Ectodermal dysplasia (ED) consists of rare genetic disorders in which it is mainly characterized by abnormalities of tissues derived mainly from the ectoderm, sometimes tissues of mesodermal origin. It has a frequency of one in 17,000 births, mainly males.
Objective: To analyze the literature on ectodermal dysplasia and its application in dentistry. To investigate information on etiology, genetics, general and oral manifestations, and its treatment.
Methodology: A research search was carried out in PubMed, PMC and Google Scholar with the words ¨ectodermal dysplasia¨, ¨genetics¨, ¨oral manifestations¨, ¨treatment¨ and ¨clinical manifestations¨.

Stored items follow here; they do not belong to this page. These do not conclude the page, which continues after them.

/-- The views that a replay takes change the ring's views and their serials only. -/
theorem replayViews_spares {β : Type} {g : State → β} (hserial : nextSerial.Spares g)
    (hviews : ∀ f : Ring → Ring, (Eff.upd (.ring f)).Spares g) (views : List ViewData) : (replayViews views).Spares g := by
  refine .forEach fun v => .seq hserial (.look fun s => ?_)
  cases (s.sections s.mode).find? fun r => r.row == v.row with
  | none => exact .skip
  | some r => exact hviews _

/-- What a half that has replayed tells its peer by. -/
def State.telling (s : State) : Dictionary × List Emission × Twin × Kiln := (s.od, s.out, s.twin, s.kiln)

/-- A replay of nothing logged. -/
theorem replayLog_run_telling {s : State} (h : s.twin.coppice.log = []) : (replayLog.run s).telling = s.telling := by
  have hviews := replayViews_spares (g := State.telling) (fun _ => rfl) (fun _ _ => rfl) (viewsInParts s.twin.coppice.parts)
  rw [replayLog, Eff.run_look, h]
  exact hviews s

theorem stackUsable_congr {s t : State} (h : t.telling = s.telling) (port : Nat) : t.stackUsable port = s.stackUsable port := by
  have hod : t.od = s.od := congrArg Prod.fst h
  simp only [State.stackUsable, State.stackRuns, State.on, State.n, State.obj, State.key, hod]

theorem noSa_congr {s t : State} (h : t.telling = s.telling) (p : Nat) : t.noSa p = s.noSa p := by
  have hod : t.od = s.od := congrArg Prod.fst h
  have hkiln : t.kiln = s.kiln := congrArg (fun x => x.2.2.2) h
  simp only [State.noSa, State.on, State.obj, State.key, hod, hkiln]

theorem twinState_congr {s t : State} (h : t.telling = s.telling) : t.twinState = s.twinState := by
  have hod : t.od = s.od := congrArg Prod.fst h
  simp only [State.twinState, State.n, State.obj, State.key, hod]

theorem stackFrame_congr {s t : State} (h : t.telling = s.telling) (port type : Nat) (body : Bytes) :
    t.stackFrame port type body = s.stackFrame port type body := by
  have hod : t.od = s.od := congrArg Prod.fst h
  simp only [State.stackFrame, State.n, State.obj, State.key, hod]

/-- A half tells its peer by one message. -/
theorem sendStack_run_out {s : State} {port : Nat} (husable : s.stackUsable port = true) (hbarred : s.stackBarred port = false)
    (hsa : s.noSa (256 + port) = false) (hstate : s.twinState ≠ twFailed) (type : Nat) (body : Bytes) :
    let t := (sendStack port type body).run s
    t.out = s.out ++ [.stack port (s.stackFrame port type body)] ∧ t.twinState = s.twinState := by
  dsimp only
  have hsent : ∃ u : State, (sendStack port type body).run s = (usePacketNumber (256 + port)).run u ∧
      u.out = s.out ++ [.stack port (s.stackFrame port type body)] ∧ u.twinState = s.twinState := by
    rw [sendStack, Eff.run_look, sendOnStack_run husable hbarred hsa hstate]
    exact ⟨_, rfl, rfl, rfl⟩
  obtain ⟨u, hrun, hout, hsame⟩ := hsent
  have hpn := usePacketNumber_within (Mask.Le.refl _) (p := 256 + port)
  rw [hrun, hpn.out_run u rfl, State.twinState, hpn.n_run u (by decide +kernel)]
  exact ⟨hout, hsame⟩

/-- The half that has replayed joins. -/
def joinsStandby : Eff :=
  .all [setN 0x9021 0xA 100,
    .upd (.twin fun t => { t with coppice := { t.coppice with parts := [], log := [], loaded := false } }), setTwinState twStandby]

theorem joinsStandby_run {s : State} (hstate : s.twinState ≠ twFailed) :
    let t := joinsStandby.run s
    t.twinState = twStandby ∧ t.n 0x9021 0xA = 100 ∧ t.out = s.out ∧ t.twin.coppice.loaded = false := by
  have hbefore : ∃ u, joinsStandby.run s = (setTwinState twStandby).run u ∧ u.twinState = s.twinState ∧ u.n 0x9021 0xA = 100 ∧
      u.out = s.out ∧ u.twin.coppice.loaded = false := by
    refine ⟨_, rfl, ?_, setN_run_n _ _ _ _ s, rfl, rfl⟩
    have hother : ((setN 0x9021 0xA 100).run s).key ⟨0x9021, 0, 1⟩ = s.key ⟨0x9021, 0, 1⟩ := by
      rw [setN, setObj, Eff.run_upd, key_obj, if_neg (by decide)]
    exact congrArg Int.toNat hother
  obtain ⟨u, hrun, hsame, hprogress, hout, hloaded⟩ := hbefore
  dsimp only
  rw [hrun, setTwinState_run_state (by rw [hsame]; exact hstate), setTwinState_run_twin]
  have hwithin := setTwinState_within (Mask.Le.refl _) (new := twStandby)
  exact ⟨rfl, (hwithin.n_run u (by decide +kernel)).trans hprogress, (hwithin.out_run u rfl).trans hout, hloaded⟩

theorem exec_coppiceDone_loaded {s : State} (hoperating : s.operating = true) (hcoppiced : s.coppiced = true)
    (hcarries : s.stackCarries s.twinPort = true) (hloaded : s.twin.coppice.loaded = true) (hlog : s.twin.coppice.log = []) :
    ∃ t, exec .coppiceDone s = .next t ∧ t.twinState = twStandby ∧ t.n 0x9021 0xA = 100 ∧
      t.out = s.out ++ [.stack s.twinPort (s.stackFrame s.twinPort 0x23 [])] ∧ t.twin.coppice.loaded = false := by
  refine ⟨_, rfl, ?_⟩
  obtain ⟨husable, hbarred, -, hsa⟩ := stackCarries_iff.1 hcarries
  have hrun : coppiceEnds.run s = joinsStandby.run ((sendStack s.twinPort 0x23 []).run (replayLog.run s)) := by
    rw [coppiceEnds, Eff.run_look, hcoppiced, hloaded]
    rfl
  have htelling := replayLog_run_telling hlog
  have hsyncing : s.twinState ≠ twFailed := by
    rw [twinState_of_coppiced hcoppiced]
    decide
  have hstate (u : State) : (flushEvents.run u).twinState = u.twinState := flush_n u _ _ _
  rw [Eff.run_seq, hstate, flush_n, flush_out, flush_twin, operating_run hoperating, hrun]
  generalize replayLog.run s = u at *
  have htwin : u.twin = s.twin := congrArg (fun x => x.2.2.1) htelling
  have hout : u.out = s.out := congrArg (fun x => x.2.1) htelling
  have hbarred' : u.stackBarred s.twinPort = false := by
    rw [State.stackBarred, htwin]
    exact hbarred
  have hsyncing' : u.twinState ≠ twFailed := by
    rw [twinState_congr htelling]
    exact hsyncing
  obtain ⟨hsent, hsame⟩ := sendStack_run_out (by rw [stackUsable_congr htelling]; exact husable) hbarred'
    (by rw [noSa_congr htelling]; exact hsa) hsyncing' 0x23 []
  obtain ⟨hstandby, hprogress, hout', hdone⟩ := joinsStandby_run (s := (sendStack s.twinPort 0x23 []).run u) (by rw [hsame]; exact hsyncing')
  rw [hout', hsent, hout, stackFrame_congr htelling]
  exact ⟨hstandby, hprogress, rfl, hdone⟩

theorem exec_coppiceTimeout {s : State} (hoperating : s.operating = true) (hcoppiced : s.coppiced = true)
    (hafter : s.after s.twin.coppice.since (nsUnits (s.n 0x9020 0xA)) = true) (hroom : s.room 6) :
    ∃ t, exec .coppiceTimeout s = .next t ∧ t.twinState = twSilent ∧ t.twin.coppice.parts = [] ∧ t.twin.coppice.log = [] ∧
      s.records t 847 3 := by
  refine ⟨_, rfl, ?_⟩
  have hrun : coppiceTimesOut.run s = (coppiceFails 3).run s := by
    simp only [coppiceTimesOut, Eff.run_look, hafter, hcoppiced, Bool.not_true, Bool.false_eq_true, if_false, if_true]
  have hsyncing : s.twinState ≠ twFailed := by
    rw [twinState_of_coppiced hcoppiced]
    decide
  obtain ⟨hsilent, hparts, hlog, -, l, hlength, hraised⟩ := coppiceFails_run hsyncing 3
  have hstate (u : State) : (flushEvents.run u).twinState = u.twinState := flush_n u _ _ _
  rw [Eff.run_seq, hstate, flush_twin, operating_run hoperating, hrun]
  exact ⟨hsilent, hparts, hlog, records_of_raised_first hlength hraised hroom (by decide) (by decide)⟩

/-- Settles O48. -/
theorem coppicesAreServedAndTaken : Obligations.CoppicesAreServedAndTaken := by
  unfold Obligations.CoppicesAreServedAndTaken
  refine ⟨?_, ?_, ?_, ?_, ?_, ?_, ?_, ?_, ?_⟩
  · intro s fw digests hoperating hhalf hcarries hheld hfw hdigests
    exact exec_coppiceRequest hoperating hhalf hcarries hheld hfw hdigests
  · intro s hoperating hhalf hcarries hheld hserving hstate hopen hroom
    exact exec_coppiceSnapshot hoperating hhalf hcarries hheld hserving hstate hopen hroom
  · intro s parts hoperating hcoppiced hcarries hloaded
    exact exec_snapshotChunk hoperating hcoppiced hcarries hloaded
  · intro s parts hoperating hcoppiced hcarries hloaded hparts
    exact exec_snapshotChunk_last hoperating hcoppiced hcarries hloaded hparts
  · intro s hoperating hcoppiced hcarries hloaded hparts hroom
    exact exec_snapshotChunk_refusal hoperating hcoppiced hcarries hloaded hparts hroom
  · intro s n mirrors views hoperating hcoppiced hcarries hroom
    exact exec_logChunk n mirrors views hoperating hcoppiced hcarries hroom
  · intro s b hoperating hhalf hcarries hheld halone hserving hroom
    exact exec_coppiceDone_holder hoperating hhalf hcarries hheld halone hserving hroom
  · intro s hoperating hcoppiced hcarries hloaded hlog
    exact exec_coppiceDone_loaded hoperating hcoppiced hcarries hloaded hlog
  · intro s hoperating hcoppiced hafter hroom
    exact exec_coppiceTimeout hoperating hcoppiced hafter hroom

end Sys2Proof.Machine

/-! # What the Kiln sends (R336 to R338) -/

namespace Sys2Proof.Machine

/-! ## The frames of the Kiln that a port has still to send -/

/-- A frame of the Kiln by its origin and its bytes. -/
def QueuedFrame.asKiln (f : QueuedFrame) : Origin × Bytes := (f.origin, f.data)

/-- The frames of the Kiln that a port has still to send, the one in progress first. -/
def State.kilnLine (s : State) (p : Nat) : List (Origin × Bytes) :=
  ((((s.mac p).current.map Prod.snd).toList ++ (s.seg p).overflow.map Prod.snd).filter fun f => f.origin.ofKiln).map
    QueuedFrame.asKiln

theorem kilnLine_congr {s t : State} {p : Nat} (hmac : (t.mac p).current = (s.mac p).current)
    (hover : (t.seg p).overflow = (s.seg p).overflow) : t.kilnLine p = s.kilnLine p := by
  rw [State.kilnLine, hmac, hover]
  rfl

/-- Fragments of Kiln messages are told from MKPDUs by their origin. -/
theorem kilnOut_of_kilnLine (s : State) (p : Nat) :
    s.kilnOut p = ((s.kilnLine p).filter fun x => x.1 == .kiln).map Prod.snd := by
  rw [State.kilnOut, State.kilnLine]
  induction ((s.mac p).current.map Prod.snd).toList ++ (s.seg p).overflow.map Prod.snd with
  | nil => rfl
  | cons f l ih =>
    cases ho : f.origin <;> simp [ho, Origin.ofKiln, QueuedFrame.asKiln, ih]

/-- What a frame of the Kiln adds to the fragments that a port has still to send. -/
theorem kilnOut_of_append {s t : State} {p : Nat} {d : Bytes} (h : t.kilnLine p = s.kilnLine p ++ [(.kiln, d)]) :
    t.kilnOut p = s.kilnOut p ++ [d] := by
  rw [kilnOut_of_kilnLine, kilnOut_of_kilnLine, h, List.filter_append, List.map_append]
  rfl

Results: The factor of ED was found to be of genetic origin. The mutations are X-linked. The most affected structures are the skin, hair and nails; this is due to its ectodermal origin. The oral manifestations can appear in the shape of the teeth, size, number of teeth present and can even affect the normal development of the alveolar ridge. The use of removable prosthesis and the placement of implants are the most applied treatments to improve the conditions of the patients.
Conclusions: The most affected structures are those of ectodermal origin; while in the oral cavity we can present a partial absence of the dentition, together with alterations of the alveolar bone structures and even patients can come to suffer from cleft palate and cleft lip. There is no specific treatment, but to treat the affections presented by means of implants and prosthesis.